[PROVIDED INFORMATION Boundary: Start]
-- ==== Sys2Proof/Laws/Shifts.lean ====
section
/-! SUPPORT. The single-bit steps of 47_shift_rotate.md rule R159, for any count: the last step is a step of the rest, so that
a law of `r` steps is an induction on `r`; and the value and the bit shifted out of the shifts that bring zeros in. -/

namespace Sys2Proof.Machine

/-- `r + 1` steps are `r` steps and one more. -/
theorem shiftSteps_succ {n : Nat} (k : Shift) (r : Nat) (t : ShiftState n) :
    shiftSteps k (r + 1) t = shiftStep k (shiftSteps k r t) := by
  induction r generalizing t with
  | zero => rfl
  | succ r ih => exact ih (shiftStep k t)

@[simp] theorem lowBit_false (n : Nat) : lowBit n false = 0 := rfl

@[simp] theorem highBit_false (n : Nat) : highBit n false = 0 := by simp [highBit]

@[simp] theorem shiftSteps_asl_v {n : Nat} (r : Nat) (t : ShiftState n) : (shiftSteps .asl r t).v = t.v <<< r := by
  induction r with
  | zero => simp [shiftSteps]
  | succ r ih => simp [shiftSteps_succ, shiftStep, ih, BitVec.shiftLeft_add]

@[simp] theorem shiftSteps_lsl_v {n : Nat} (r : Nat) (t : ShiftState n) : (shiftSteps .lsl r t).v = t.v <<< r := by
  induction r with
  | zero => simp [shiftSteps]
  | succ r ih => simp [shiftSteps_succ, shiftStep, ih, BitVec.shiftLeft_add]

@[simp] theorem shiftSteps_lsr_v {n : Nat} (r : Nat) (t : ShiftState n) : (shiftSteps .lsr r t).v = t.v >>> r := by
  induction r with
  | zero => simp [shiftSteps]
  | succ r ih => simp [shiftSteps_succ, shiftStep, ih, BitVec.shiftRight_add]

/-- The bit a left shift of `r + 1` shifts out is the top bit after `r` steps. -/
theorem shiftSteps_asl_out {n : Nat} (r : Nat) (t : ShiftState n) :
    (shiftSteps .asl (r + 1) t).out = (t.v <<< r).msb := by
  simp [shiftSteps_succ, shiftStep]

theorem shiftSteps_lsl_out {n : Nat} (r : Nat) (t : ShiftState n) :
    (shiftSteps .lsl (r + 1) t).out = (t.v <<< r).msb := by
  simp [shiftSteps_succ, shiftStep]

/-- The bit a right shift of `r + 1` shifts out is bit `r` of the operand. -/
theorem shiftSteps_lsr_out {n : Nat} (r : Nat) (t : ShiftState n) :
    (shiftSteps .lsr (r + 1) t).out = t.v.getLsbD r := by
  simp [shiftSteps_succ, shiftStep]

end Sys2Proof.Machine
end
[PROVIDED INFORMATION Boundary: End]
- PROBLEM DETAILS
Output the whole listing again, keeping every line identical.

- ANSWER BOX
-- ==== Sys2Proof/Laws/Shifts.lean ====
section
/-! SUPPORT. The single-bit steps of 47_shift_rotate.md rule R159, for any count: the last step is a step of the rest, so that
a law of `r` steps is an induction on `r`; and the value and the bit shifted out of the shifts that bring zeros in. -/

namespace Sys2Proof.Machine

/-- `r + 1` steps are `r` steps and one more. -/
theorem shiftSteps_succ {n : Nat} (k : Shift) (r : Nat) (t : ShiftState n) :
    shiftSteps k (r + 1) t = shiftStep k (shiftSteps k r t) := by
  induction r generalizing t with
  | zero => rfl
  | succ r ih => exact ih (shiftStep k t)

@[simp] theorem lowBit_false (n : Nat) : lowBit n false = 0 := rfl

@[simp] theorem highBit_false (n : Nat) : highBit n false = 0 := by simp [highBit]

@[simp] theorem shiftSteps_asl_v {n : Nat} (r : Nat) (t : ShiftState n) : (shiftSteps .asl r t).v = t.v <<< r := by
  induction r with
  | zero => simp [shiftSteps]
  | succ r ih => simp [shiftSteps_succ, shiftStep, ih, BitVec.shiftLeft_add]

@[simp] theorem shiftSteps_lsl_v {n : Nat} (r : Nat) (t : ShiftState n) : (shiftSteps .lsl r t).v = t.v <<< r := by
  induction r with
  | zero => simp [shiftSteps]
  | succ r ih => simp [shiftSteps_succ, shiftStep, ih, BitVec.shiftLeft_add]

@[simp] theorem shiftSteps_lsr_v {n : Nat} (r : Nat) (t : ShiftState n) : (shiftSteps .lsr r t).v = t.v >>> r := by
  induction r with
  | zero => simp [shiftSteps]
  | succ r ih => simp [shiftSteps_succ, shiftStep, ih, BitVec.shiftRight_add]

/-- The bit a left shift of `r + 1` shifts out is the top bit after `r` steps. -/
theorem shiftSteps_asl_out {n : Nat} (r : Nat) (t : ShiftState n) :
    (shiftSteps .asl (r + 1) t).out = (t.v <<< r).msb := by
  simp [shiftSteps_succ, shiftStep]

theorem shiftSteps_lsl_out {n : Nat} (r : Nat) (t : ShiftState n) :
    (shiftSteps .lsl (r + 1) t).out = (t.v <<< r).msb := by
  simp [shiftSteps_succ, shiftStep]

/-- The bit a right shift of `r + 1` shifts out is bit `r` of the operand. -/
theorem shiftSteps_lsr_out {n : Nat} (r : Nat) (t : ShiftState n) :
    (shiftSteps .lsr (r + 1) t).out = t.v.getLsbD r := by
  simp [shiftSteps_succ, shiftStep]

end Sys2Proof.Machine
end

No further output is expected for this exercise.